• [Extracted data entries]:
/-- The migration's order from step 2 on (R327). -/
def migrateNow (s : State) (k id target : Nat) (hot : Bool) (model : Nat) (m : Option Model) : State :=
  let x := sessOf s id
  let slot := if hot then (freeHotSlot s target).getD 0xFF else 0xFF
  let y := { x with epoch := x.epoch + 1#16, part := target, hotSlot := slot, state := 3
                    modelAddr := if model = 0 then x.modelAddr else BitVec.ofNat 64 model
                    ctxMax := match m with | some m => m.ctxMax | none => x.ctxMax }
  let s1 := setSess s id y
  if !hot ∧ x.state = 1 then
    let s2 := countMove (setSess s1 id { y with state := 1 }) x.part
    completeAs (if target = x.part then s2 else countMove s2 target) k stOk 0
  else
    addMove s1 { waitMove k id 0x77 with copying := true, toPart := target, toSlot := slot, fromPart := x.part,
                                         fromSlot := x.hotSlot, hot := hot }

/-- MIGRATE with KIND 0x0. -/
def doMigrate (k : Nat) (s : State) : State :=
  match runningCmd s k 0x77 with
  | none => s
  | some c =>
    let id := cmdFld c.bits 20 21
    let target := cmdFld c.bits 18 18
    let hot := bitOf (cmdFld c.bits 17 17) 1
    let drain := bitOf (cmdFld c.bits 17 17) 0
    let model := cmdFld c.bits 24 31
    let x := sessOf s id
    if cmdFld c.bits 16 16 ≠ 0 ∨ s.ses.moves.any (fun m => m.copying && m.slot == some k) = true then s
    else if 4096 ≤ id ∨ x.state = 0 ∨ x.state = 3 then completeAs (endWaitMove s k) k stFormat 0
    else
      let r := if model = 0 then { bytes := [], poison := false, refused := false, s := s } else recRead s model 64
      let m := if model = 0 then none else some (modelOf r.bytes)
      let p := takePairFail r.s (.ses target)
      if p.1 || migrateBad s id target hot m then completeAs (endWaitMove p.2 k) k stFormat 0
      else if r.poison then completeAs (endWaitMove p.2 k) k stPoison 0
      else if (drain && inFlight s id) || captured s id (x.epoch + 1#16) then addMove s (waitMove k id 0x77)
      else migrateNow (endWaitMove p.2 k) k id target hot model m

/-- Commands that waited for a drain or a move go on, in their order. -/
def retryMoves (s : State) : State :=
  (s.ses.moves.filter (fun m => !m.copying)).foldl (fun s m =>
    match m.slot with
    | none => s
    | some k =>
      match m.kind with
      | 0x61 => doSessionDestroy k s
      | 0x63 => doSessionCold k s
      | _ => doMigrate k s) s

/-! ### The copy of a cache (R318) -/

/-- The device address of byte b of the cache at one end of a move. -/
def cacheEnd (s : State) (part slot : Nat) (cold : BitVec 64) (b : Nat) : Nat :=
  if slot = 0xFF then cold.toNat + b else hotAddr s part slot b

/-- The bytes of the cache, 64 KiB at a time: whether a piece was refused, and the state. -/
def copyCache (s : State) (m : MoveRun) (cold : BitVec 64) (bytes : Nat) : Bool × State :=
  (List.range ((bytes + 65535) / 65536)).foldl (fun (x : Bool × State) u =>
    let n := min 65536 (bytes - 65536 * u)
    let r := localRead x.2 ownDma (cacheEnd x.2 m.fromPart m.fromSlot cold (65536 * u)) n
    let w := localWrite r.state ownDma (cacheEnd r.state m.toPart m.toSlot cold (65536 * u)) r.bytes
    (x.1 || r.refused || w.1, noteMoved w.2 (poisonUnits r.bytes))) (false, s)

/-- The move of session id finishes (R316, R317, R327). A move reports its stalls (R318). -/
def doSessionMoveDone (id : Nat) (stalls : Stalls) (s : State) : State :=
  match s.ses.moves.find? (fun m => m.copying && m.session == id) with
  | none => s
  | some m =>
    let x := sessOf s id
    let c := copyCache s m x.coldAddr (x.context * x.perToken)
    let s1 := { c.2 with ses := { c.2.ses with moves := c.2.ses.moves.filter (· != m) } }
    let s2 := countMove (setSess s1 id { x with state := if m.toSlot = 0xFF then 1 else 2 }) m.toPart
    let s3 := if m.fromPart = m.toPart then s2 else countMove s2 m.fromPart
    let s4 := match m.slot with
      | none => s3
      | some k =>
        let t := slotOf s3 k
        let s5 := setSlot s3 k { t with memStall := t.memStall + stalls.mem }
        let st := pickStatus defaultOrder ((if c.1 then stPartial else stOk) :: t.flags)
        complete s5 k { doneWith st 0 with isOp := true }
    retryMoves s4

• [Exercise objective]:
Reproduce exactly the lines from the beginning of the entries above up to and including the line that contains "let slot := if".

• [Result of this exercise]:
/-- The migration's order from step 2 on (R327). -/
def migrateNow (s : State) (k id target : Nat) (hot : Bool) (model : Nat) (m : Option Model) : State :=
  let x := sessOf s id
  let slot := if hot then (freeHotSlot s target).getD 0xFF else 0xFF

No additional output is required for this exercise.